理论上,2 个字节不足以表示每个 Unicode 代码点,但足以容纳我们现在可能关心的任何内容。真正的 UNICODE 字符串表示可以将每个字符存储在 4 个字节中,但我们并不关心这些语言。
Imagine 1000 years from now when we find friendly aliens and in abundance and want to communicate with them incorporating their countless languages. A single unicode character size will grow further perhaps to 8 bytes to accommodate all their code points. It doesn't mean we should start using 8 bytes for each unicode character now. Memory is limited resource, we allocate what what we need.
想象一下 1000 年后,当我们发现友好的外星人并且数量众多,并希望与他们使用无数语言进行交流时。单个 unicode 字符大小可能会进一步增长到 8 个字节,以容纳它们的所有代码点。这并不意味着我们现在应该开始为每个 unicode 字符使用 8 个字节。内存是有限的资源,我们分配我们需要的。
Can I handle UNICODE string as C Style string?
我可以将 UNICODE 字符串作为 C 样式字符串处理吗?
In C++ an ASCII strings could still be handled in C++ and that's fairly common by grabbing it by its char * pointer where C functions can be applied. However applying current C style string functions on a UNICODE string will not make any sense because it could have a single NULL bytes in it which terminates a C string.
在 C++ 中,仍然可以在 C++ 中处理 ASCII 字符串,通过可以应用 C 函数的 char * 指针抓取它是相当常见的。但是,在 UNICODE 字符串上应用当前的 C 样式字符串函数没有任何意义,因为它可能有一个 NULL 字节来终止 C 字符串。
A UNICODE string is no longer a plain buffer of text, well it is but now more complicated than a stream of single byte characters terminating with a NULL byte. This buffer could be handled by its pointer even in C but it will require a UNICODE compatible calls or a C library which could than read and write those strings and perform operations.
UNICODE 字符串不再是纯文本缓冲区,但现在它比以 NULL 字节结尾的单字节字符流更复杂。
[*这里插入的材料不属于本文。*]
-- ==== Sys2Proof/Laws/Exec.lean ====
section
/-! SUPPORT. Everything a command can answer, said once: `exec_cases`. A claim about every command cites it instead of unfolding
41 meanings. -/

namespace Sys2Proof.Machine

/-- The modulus check as one `if`. -/
theorem withModulus_eq (i : Instr) (m : ModIdx) (s : State) (k : Modulus → Result) :
    withModulus i m s k =
      if h : m.val < 30 then k s.modtab[m.val] else .next (s.faultEntry (encode i) .illegalModulus (word m.val)) := by
  split
  · next h => rw [withModulus_of_some (modulus?_eq_some h)]
  · next h => rw [withModulus_of_illegal (by omega)]

/-- What `exec i s` can be: one byte register, one or two polynomial registers, one range or several tables of memory written and
the response 0; only a response; or, in no fault state, fault entry with a cause listed for the command. -/
inductive Answers (i : Instr) (s t : State) : Prop where
  | byteRegister (bd : BReg) (v : Byte) (hw : writesByteRegister i = true) (eq : t = (s.writeB bd v).withResponse 0#32)
  | polynomialRegister (pd : PReg) (q : Poly) (hw : writesPolynomialRegister i = true)
      (eq : t = (s.writeP pd q).withResponse 0#32)
  | polynomialRegisters (pr pq : PReg) (r q : Poly) (hw : writesPolynomialRegister i = true)
      (eq : t = ((s.writeP pr r).writeP pq q).withResponse 0#32)
  | memory (a : Nat) (bs : List Byte) (hw : writesMemory i = true) (eq : t = (s.writeM a bs).withResponse 0#32)
  | tables (ts : List (Slot × Table)) (hw : writesMemory i = true) (hl : ∀ x ∈ ts, x.2.length = 256)
      (eq : t = (s.writeTables ts).withResponse 0#32)
  | response (d : Word) (eq : t = s.withResponse d)
  | fault (x : Cause) (info : Word) (hr : s.faulted = false)
      (hx : x ∈ listedFaults i ∨ (x = .illegalCommand ∧ i.distinctResults = false))
      (eq : t = s.faultEntry (encode i) x info)

/-- A command in the fault state only responds. -/
theorem exec_of_faulted {i : Instr} {s : State} (hf : s.faulted = true) : ∃ d, exec i s = .next (s.withResponse d) := by
  cases i
  case rdcr cr => exact ⟨s.controlReg cr, rfl⟩
  all_goals
    refine ⟨0#32, ?_⟩
    simp only [exec, execNop, execRdb, execMwr, execMrd, execLdb, execStb, execLdbx, execStbx, execFldi, execFmov, execFadd,
      execFmul, execFdiv, execFinv, execFred, execModp, execLane, execPclr, execPmov, execPput, execPget, execPlen, execPld,
      execPst, execPcmp, execPadd, execPshu, execPshd, execPmul, execPdiv, execPmonic, execPxeu, execSbid, execSbchk,
      execSbinv, execSbcomp, execSbpre, execSbpost, execSbinvs, execSbmix, whenReady_of_faulted hf]

/-- Everything a command can answer. -/
theorem exec_cases {i : Instr} {s t : State} (h : exec i s = .next t) : Answers i s t := by
  cases hf : s.faulted with
  | true =>
    obtain ⟨d, e⟩ := exec_of_faulted (i := i) hf
    rw [e] at h
    simp only [Host.Outcome.next.injEq] at h
    exact .response d h.symm
  | false =>
    cases i
    case sbmix td ts dir k r =>
      rcases execSbmix_cases hf h with ⟨_, _, e⟩ | ⟨_, x, n, hx, e⟩ | ⟨_, _, e⟩
      · exact .fault _ _ hf (.inl (by simp [listedFaults])) e
      · exact .fault _ _ hf (.inl (by rcases firstBadPair_cause hx with rfl | rfl <;> simp [listedFaults])) e
      · exact .tables _ rfl (by simp [mixedTable]) e
    case sbinvs td ts dir =>
      rcases execSbinvs_cases hf h with ⟨i, _, e⟩ | ⟨_, e⟩
      · exact .fault _ _ hf (.inl (by simp [listedFaults])) e
      · exact .tables _ rfl (by simp [inverseTables, permInv]) e
    all_goals
      simp only [exec, execNop, execRdcr, execRdb, execMwr, execMrd, execLdb, execStb, execLdbx, execStbx, execFldi, execFmov,
        execFadd, execFmul, execFdiv, execFinv, execFred, execModp, execLane, execPclr, execPmov, execPput, execPget, execPlen,
        execPld, execPst, execPcmp, execPadd, execPshu, execPshd, execPmul, execPdiv, execPmonic, execPxeu, execSbid, execSbchk,
        execSbinv, execSbcomp, execSbpre, execSbpost, whenReady_of_ready hf, withModulus_eq] at h
      repeat' split at h
      all_goals first
        | rw [raise_next] at h
        | rw [done_next] at h
        | rw [respond_next] at h
        | (simp only [Host.Outcome.next.injEq] at h; replace h := h.symm)
      all_goals first
        | exact .response _ h
        | exact .byteRegister _ _ rfl h
        | exact .polynomialRegister _ _ rfl h
        | exact .polynomialRegisters _ _ _ _ rfl h
        | exact .memory _ _ rfl h
        | (refine .fault _ _ hf (.inl ?_) h; simp [listedFaults]; done)
        | (refine .fault _ _ hf (.inr ⟨rfl, ?_⟩) h; clear h; simp_all [Instr.distinctResults])

end Sys2Proof.Machine
end

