-- ==== Sys2Proof/Tests/Slice0.lean ====
section
/-! SUPPORT. The model against numbers from outside it: the words of `30_encoding.md` and the vectors of `95_test_vectors.md`
(named F, P, Y, B, X as there), and for every claim with hypotheses a state and operands that meet them all together. -/

open Sys2Proof Sys2Proof.Machine Sys2Proof.Claims

namespace Sys2Proof.Tests

-- One theorem after the other: some 150 kernel evaluations at once ask for more threads than the memory limit allows.
set_option Elab.async false

/-! ### States and results -/

/-- The reset state with some registers and bytes of memory set. -/
def start (bs : List (BReg × Byte)) (ps : List (PReg × Poly)) (ms : List (Nat × List Byte)) : State :=
  let s := bs.foldl (fun s x => s.writeB x.1 x.2) State.reset
  let s := ps.foldl (fun s x => s.writeP x.1 x.2) s
  ms.foldl (fun s x => s.writeM x.1 x.2) s

/-- What `f` reads in the state after one step on the word `w`. -/
def after {α : Type} (w : Word) (s : State) (f : State → α) : Option α :=
  match step (s.withFetchWord 32 w.toNat) with
  | .next t => some (f t)
  | _ => none

/-- `RSTAT`, `FCW` and `FINFO` after one step on the word `w`. -/
def record (w : Word) (s : State) : Option (Option Byte × Word × Word) :=
  after w s (fun t => (t.rsp.map Response.rstat, t.fcw, t.finfo))

/-! ### WellFormed: one ill-formed term for each check (R68, R69) -/

theorem test_illformed_same_results : (Instr.pdiv 3 3 2 1 0).wellFormed = false := by decide
theorem test_illformed_modulus_30 : (Instr.fmul 0 1 2 30).wellFormed = false := by decide
theorem test_illformed_modulus_31 : (Instr.sbpost 0 1 2 31).wellFormed = false := by decide
theorem test_wellformed_modulus_29 : (Instr.pdiv 3 4 2 1 29).wellFormed = true := by decide

/-! ### Decode: a word of the spec for every command (sections 2 to 6 of `95_test_vectors.md`) -/

theorem test_decode_nop : decode 0x00000000#32 = .ok (.nop) := by decide
theorem test_decode_rdcr : decode 0x01000004#32 = .ok (.rdcr .finfo) := by decide
theorem test_decode_rdb : decode 0x02400000#32 = .ok (.rdb 4) := by decide
theorem test_decode_mwr : decode 0x10C37000#32 = .ok (.mwr 0x7000#15 0xC3#8) := by decide
theorem test_decode_mrd : decode 0x11007000#32 = .ok (.mrd 0x7000#15) := by decide
theorem test_decode_ldb : decode 0x12407000#32 = .ok (.ldb 4 0x7000#15) := by decide
theorem test_decode_stb : decode 0x13407001#32 = .ok (.stb 4 0x7001#15) := by decide
theorem test_decode_ldbx : decode 0x14316FFF#32 = .ok (.ldbx 3 0x6FFF#15 1) := by decide
theorem test_decode_stbx : decode 0x15317F80#32 = .ok (.stbx 3 0x7F80#15 1) := by decide
theorem test_decode_fldi : decode 0x20F00010#32 = .ok (.fldi 15 0x10#8) := by decide
theorem test_decode_fmov : decode 0x21410000#32 = .ok (.fmov 4 1) := by decide
theorem test_decode_fadd : decode 0x22201000#32 = .ok (.fadd 2 0 1) := by decide
theorem test_decode_fmul : decode 0x2320101D#32 = .ok (.fmul 2 0 1 29) := by decide
theorem test_decode_fdiv : decode 0x24201000#32 = .ok (.fdiv 2 0 1 0) := by decide
theorem test_decode_finv : decode 0x25100011#32 = .ok (.finv 1 0 17) := by decide
theorem test_decode_fred : decode 0x26201005#32 = .ok (.fred 2 0 1 5) := by decide
theorem test_decode_modp : decode 0x2700001D#32 = .ok (.modp 29) := by decide
theorem test_decode_lane : decode 0x28100001#32 = .ok (.lane 1 0 .bwd) := by decide
theorem test_decode_pclr : decode 0x30300000#32 = .ok (.pclr 3) := by decide
theorem test_decode_pmov : decode 0x31100000#32 = .ok (.pmov 1 0) := by decide
theorem test_decode_pput : decode 0x32010010#32 = .ok (.pput 0 16#8 1) := by decide
theorem test_decode_pget : decode 0x332000C8#32 = .ok (.pget 2 0 200#8) := by decide
theorem test_decode_plen : decode 0x34230000#32 = .ok (.plen 2 3) := by decide
theorem test_decode_pld : decode 0x350F7000#32 = .ok (.pld 0 15 0x7000#15) := by decide
theorem test_decode_pst : decode 0x36107100#32 = .ok (.pst 1 0 0x7100#15) := by decide
theorem test_decode_pcmp : decode 0x37646000#32 = .ok (.pcmp 6 4 6) := by decide
theorem test_decode_padd : decode 0x40201000#32 = .ok (.padd 2 0 1) := by decide
theorem test_decode_pshu : decode 0x4171000F#32 = .ok (.pshu 7 1 15#8) := by decide
theorem test_decode_pshd : decode 0x42100002#32 = .ok (.pshd 1 0 2#8) := by decide
theorem test_decode_pmul : decode 0x43302000#32 = .ok (.pmul 3 0 2 0) := by decide
theorem test_decode_pdiv : decode 0x44342100#32 = .ok (.pdiv 3 4 2 1 0) := by decide
theorem test_decode_pmonic : decode 0x45600000#32 = .ok (.pmonic 6 0 0) := by decide
theorem test_decode_pxeu : decode 0x46761000#32 = .ok (.pxeu 7 6 1 0) := by decide
theorem test_decode_sbid : decode 0x50020000#32 = .ok (.sbid 1) := by decide
theorem test_decode_sbchk : decode 0x51003440#32 = .ok (.sbchk 2 13) := by decide
theorem test_decode_sbinv : decode 0x521C3400#32 = .ok (.sbinv 14 13) := by decide
theorem test_decode_sbcomp : decode 0x53121C40#32 = .ok (.sbcomp 9 7 8) := by decide
theorem test_decode_sbpre : decode 0x540A0020#32 = .ok (.sbpre 5 0 1 0) := by decide
theorem test_decode_sbpost : decode 0x550E0420#32 = .ok (.sbpost 7 1 1 0) := by decide
theorem test_decode_sbinvs : decode 0x56460000#32 = .ok (.sbinvs 2 1 .bwd) := by decide
theorem test_decode_sbmix : decode 0x57C24380#32 = .ok (.sbmix 6 0 .bwd 2 896) := by decide
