-- ==== Sys2Proof/Machine/Alu.lean ====
section
/-! DEFINITION. The 32-bit ALU, the round-function mux and constant injection (42_alu_rounds.md R64 to
R69), and the constant ROMs (10_state.md R19, R20). -/

namespace Sys2Proof.Machine

/-- The rotate amounts of the datapath. No other amount is ever formed (R64). -/
inductive RotAmount where
  | five
  | thirty
  deriving DecidableEq, Repr

/-- The amount as a number. -/
def rotBits : RotAmount → Nat
  | .five => 5
  | .thirty => 30

/-- ROTL(v, n) = ((v << n) | (v >> (32 − n)))[31:0] (R64). -/
def rotl (v : Word) (n : RotAmount) : Word := (v <<< rotBits n) ||| (v >>> (32 - rotBits n))

/-- ADD32, addition modulo 2^32, with no carry-out and no flag (R65). -/
def add32 (x y : Word) : Word := x + y

/-- Mux input F, the source's IF (R68). -/
def muxF (b c d : Word) : Word := (b &&& c) ||| (~~~b &&& d)

/-- Mux input G, the source's first XOR (R68). -/
def muxG (b c d : Word) : Word := b ^^^ c ^^^ d

/-- Mux input H, the source's Majority (R68). -/
def muxH (b c d : Word) : Word := (b &&& c) ||| (b &&& d) ||| (c &&& d)

/-- Mux input I, the source's second XOR (R68). -/
def muxI (b c d : Word) : Word := b ^^^ c ^^^ d

/-- The quartiles of the 80 rounds, which are the inputs of the mux (R68). -/
inductive Quartile where
  | f | g | h | i
  deriving DecidableEq, Repr

/-- The quartile of round t: `t div 20` (R48, R68). -/
def quartileOf (t : Nat) : Quartile :=
  if t < 20 then .f else if t < 40 then .g else if t < 60 then .h else .i

/-- The round-function mux (R68). -/
def roundFn : Quartile → Word → Word → Word → Word
  | .f => muxF
  | .g => muxG
  | .h => muxH
  | .i => muxI

/-- The round-constant ROM K[0..3] by quartile (10_state.md R20); constant injection (R69). -/
def kRom : Quartile → Word
  | .f => 0x5A827999
  | .g => 0x6ED9EBA1
  | .h => 0x8F1BBCDC
  | .i => 0xCA62C1D6

/-- KSEL(t) = K[t div 20] (R69). -/
def ksel (t : Nat) : Word := kRom (quartileOf t)

/-- The initial-value ROM IV[0..4] (10_state.md R19). -/
def iv : Hash := ⟨0x67452301, 0xEFCDAB89, 0x98BADCFE, 0x10325476, 0xC3D2E1F0⟩

/-- One round on the working registers with schedule word `wt` (R71 to R74); every right-hand side
reads the old values (00_scope.md R9). -/
def roundStep (q : Quartile) (wt : Word) (r : Work) : Work where
  a := add32 (add32 (add32 (add32 (rotl r.a .five) (roundFn q r.b r.c r.d)) r.e) (kRom q)) wt
  b := r.a
  c := rotl r.b .thirty
  d := r.c
  e := r.d

/-- `A <- H[0]; … E <- H[4]` (R70). -/
def workOfHash (h : Hash) : Work := ⟨h.h0, h.h1, h.h2, h.h3, h.h4⟩

/-- The feed-forward addition `H[i] <- H[i] +32 A…E`, each sum on its own (R75). -/
def feedForward (h : Hash) (r : Work) : Hash :=
  ⟨add32 h.h0 r.a, add32 h.h1 r.b, add32 h.h2 r.c, add32 h.h3 r.d, add32 h.h4 r.e⟩

end Sys2Proof.Machine
end

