-- ==== Sys2Proof/Machine/Ops.lean ====
section
/-! DEFINITION. The named operations over MSG, the registers, the sequencer position and the host's
side, the record of unwritten reads (R31), raising an error (R105), START (R85) and the reset input (R118). -/

namespace Sys2Proof.Machine

/-- What an instruction or a step answers. -/
abbrev Result := Host.Outcome State Fault Refusal

/-! ## The message buffer -/

/-- The byte written at index i since reset, if any. -/
def Memory.get? : Memory → Nat → Option Byte
  | [], _ => none
  | c :: m, i => if c.1 = i then some c.2 else Memory.get? m i

/-- Write byte b at index i, keeping the indexes strictly rising. -/
def Memory.set : Memory → Nat → Byte → Memory
  | [], i, b => [(i, b)]
  | c :: m, i, b =>
    if i < c.1 then (i, b) :: c :: m
    else if i = c.1 then (i, b) :: m
    else c :: Memory.set m i b

/-- The canonical form: indexes strictly rising. A listed index reads as a written byte and an
unlisted one as not written, so no entry equals what an unlisted index reads as (log entry 3). -/
def Memory.wf : Memory → Bool
  | [] => true
  | [_] => true
  | c :: c' :: m => decide (c.1 < c'.1) && Memory.wf (c' :: m)

/-- What an index that the host has not written since reset reads as: its draw (20_memory.md R42). -/
def unwrittenByte (s : State) (i : Nat) : Byte := Config.msgDraw s.epoch i

/-- The byte MSG[i] holds, for i < MSG_BUF_BYTES. -/
def msgByte (s : State) (i : Nat) : Byte := (Memory.get? s.msg i).getD (unwrittenByte s i)

/-- MemRead(i, 1) (00_scope.md R10): MSG[i]. A byte at or above MSG_BUF_BYTES does not exist. -/
def memRead (s : State) (i : Nat) : Except Fault Byte :=
  if i < s.params.msgBufBytes then .ok (msgByte s i) else .error (.msgIndexOutside i)

/-- MemWrite(i, 1, b) (R10). -/
def memWrite (i : Nat) (b : Byte) (s : State) : State := { s with msg := Memory.set s.msg i b }

/-- BE32 of the four bytes i, i+1, i+2, i+3 that `rd` reads (20_memory.md R38, R39). -/
def readBE32 (rd : Nat → Except Fault Byte) (i : Nat) : Except Fault Word :=
  match rd i, rd (i + 1), rd (i + 2), rd (i + 3) with
  | .ok b0, .ok b1, .ok b2, .ok b3 => .ok (be32 b0 b1 b2 b3)
  | .error e, _, _, _ => .error e
  | _, .error e, _, _ => .error e
  | _, _, .error e, _ => .error e
  | _, _, _, .error e => .error e

/-- MSG[i+j] <- BYTE(v, j) for j = 0..3 (R39). -/
def writeBE32 (i : Nat) (v : Word) (s : State) : State :=
  memWrite (i + 3) (byteOf v 3) (memWrite (i + 2) (byteOf v 2)
    (memWrite (i + 1) (byteOf v 1) (memWrite i (byteOf v 0) s)))

/-! ## Registers; each write also marks the register as written (10_state.md R31) -/

/-- H <- h. -/
def writeH (h : Hash) (s : State) : State :=
  { s with h := h, written := { s.written with h := true } }

/-- A–E <- r. -/
def writeWork (r : Work) (s : State) : State :=
  { s with work := r, written := { s.written with work := true } }

/-- W[t], for t < 80. -/
def readW (w : Vector Word 80) (t : Nat) : Word := w[t]?.getD 0

/-- W[t] <- v, for t < 80. -/
def writeW (t : Nat) (v : Word) (s : State) : State :=
  { s with
    w := s.w.setIfInBounds t v
    written := { s.written with w := s.written.w.setIfInBounds t true } }

/-- NB <- n. -/
def writeNB (n : Nat) (s : State) : State :=
  { s with nb := n, written := { s.written with nb := true } }

/-- k <- n. -/
def writeK (n : Nat) (s : State) : State :=
  { s with k := n, written := { s.written with k := true } }

/-- L_LAT <- l; MODE_LAT <- m. -/
def writeLatches (l : Length) (m : Mode) (s : State) : State :=
  { s with lLat := l, modeLat := m, written := { s.written with lLat := true, modeLat := true } }

/-- DIGEST0–4 <- d. -/
def writeDigest (d : Hash) (s : State) : State := { s with digest := d }

/-! ## Reads of unwritten registers -/

/-- W[t] has been written since reset. -/
def wWritten (s : State) (t : Nat) : Bool := s.written.w[t]?.getD false

/-- The instruction reads an internal register that nothing has written since reset (R31): L_LAT and MODE_LAT
by CHECK (43_sequencer.md R78); k, and NB, L_LAT and MODE_LAT through the padded stream, by LOAD_W
(41_schedule.md R61, 40_padder.md R59); its four words of W by EXPAND_W (R62); H by INIT_WORK (R70), ACCUM
(R75) and SERIALIZE (R80); A–E and W[t] by a ROUND uop (R71 to R74); A–E, k and NB by ACCUM. -/
def readsUnwritten (i : Instr) (s : State) : Bool :=
  match i with
  | .check => !(s.written.lLat && s.written.modeLat)
  | .loadW _ => !(s.written.k && s.written.nb && s.written.lLat && s.written.modeLat)
  | .expandW t =>
    !(wWritten s (t.toNat - 3) && wWritten s (t.toNat - 8) && wWritten s (t.toNat - 14)
      && wWritten s (t.toNat - 16))
  | .initWork => !s.written.h
  | .roundF t | .roundG t | .roundH t | .roundI t => !(s.written.work && wWritten s t.toNat)
  | .accum => !(s.written.h && s.written.work && s.written.k && s.written.nb)
  | .serialize => !s.written.h
  | .idle | .initH
  | .rdCtrl | .wrCtrl _ | .rdStatus | .wrStatus _
  | .rdLenLo | .wrLenLo _ | .rdLenHi | .wrLenHi _
  | .rdDigest0 | .rdDigest1 | .rdDigest2 | .rdDigest3 | .rdDigest4
  | .wrDigest0 _ | .wrDigest1 _ | .wrDigest2 _ | .wrDigest3 _ | .wrDigest4 _
  | .rdMsg8 _ | .wrMsg8 _ _ | .rdMsg32 _ | .wrMsg32 _ _
  | .rdRsvd8 _ | .wrRsvd8 _ _ | .rdRsvd32 _ | .wrRsvd32 _ _ => false

/-- Record the model fault `UnwrittenRead` if the uop i reads an unwritten register (R31, 60_exceptions.md
R109). It makes a wrong order of the sequencer visible and is no behaviour of the chip (R31), so the machine
goes on with the value the register holds (log entry 2). -/
def noteReads (i : Instr) (s : State) : State :=
  { s with unwrittenRead := s.unwrittenRead || readsUnwritten i s }

/-! ## The sequencer -/

/-- seq <- p. -/
def setSeq (p : Seq) (s : State) : State := { s with seq := p }

/-- seq <- next(seq), for the uop at position p: during a uop, seq names that uop (10_state.md R22,
43_sequencer.md R81; log entry 11). -/
def advance (p : Seq) (s : State) : State := setSeq (nextSeq p) s

/-- A uop at an illegal position is an invalid word, which the machine refuses (30_encoding.md R49). -/
def ifLegal (p : Seq) (r : Result) : Result :=
  if Seq.legal p then r else .refused (.invalidUop p.word)

/-- Take a free value: the counter moves on (log entry 8). -/
def takeDraw (s : State) : State := { s with draws := s.draws + 1 }

/-! ## Errors -/

/-- raise Error(code), the hardware's whole "trap entry" (60_exceptions.md R105). No state is saved, and
nothing but STATUS.ERR, ERRCODE and seq changes. There is no return from it (R107): the next START
clears the error. -/
def raiseError (e : ErrorKind) (s : State) : State := setSeq ⟨.idle, 0⟩ (setError e s)

/-! ## The host's side -/

/-- A host write that is ignored while BUSY (10_state.md R27): `f` takes effect only when idle. -/
def unlessBusy (f : State → State) (s : State) : State := if s.busy then s else f s

/-- The host read returns v. -/
def returnValue (v : BusValue) (s : State) : State := { s with returned := v :: s.returned }

/-- START (44_host_interface.md R85), with the MODE of the same write. -/
def startComputation (m : Mode) (s : State) : State :=
  setSeq ⟨.check, 0⟩ (writeDigest Hash.zero (clearStatus (writeLatches s.len m s)))

/-- A transaction whose operands its descriptor cannot carry is refused (R102; log entry 13). -/
def ifSupported (i : Instr) (r : Result) : Result :=
  match i.wf, encode i with
  | true, _ => r
  | false, .host x => .refused (.unsupported x.desc)
  | false, .uop u => .refused (.invalidUop u)

/-- The reset input (70_reset_and_hazards.md R118): every piece of state takes its reset value (R32), MSG
gets new draws, and nothing outside the block changes; what the run has recorded of UnwrittenRead stays. -/
def assertReset (s : State) : State :=
  { State.reset with
    params := s.params
    unwrittenRead := s.unwrittenRead
    inputs := s.inputs
    schedule := s.schedule
    returned := s.returned
    epoch := s.epoch + 1
    draws := s.draws }

/-- Who moves next: as the schedule says, and after its end the engine while BUSY, else the outside
world if it has something to do (70_reset_and_hazards.md R122, R124; log entry 4). -/
def nextAgent (s : State) : Agent :=
  match s.schedule with
  | a :: _ => a
  | [] => if s.busy then .engine else if s.inputs.isEmpty then .engine else .host

/-- The turn is taken off the schedule. -/
def takeTurn (s : State) : State := { s with schedule := s.schedule.tail }

end Sys2Proof.Machine
end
即使在 C 中,这个缓冲区也可以由它的指针处理,但它需要一个 UNICODE 兼容调用或一个 C 库,它可以读取和写入这些字符串并执行操作。
This is made easier in C++ with a specialized class that represents a UNICODE string. This class handles complexity of the unicode string buffer and provide an easy interface. This class also decides if each character of the unicode string is 2 bytes or more – these are implementation details. Today it may use wchar_t (2 bytes) but tomorrow it may use 4 bytes for each character to support more (less known) language. This is why it is always better to use TCHAR than a fixed size which maps to the right size when implementation changes.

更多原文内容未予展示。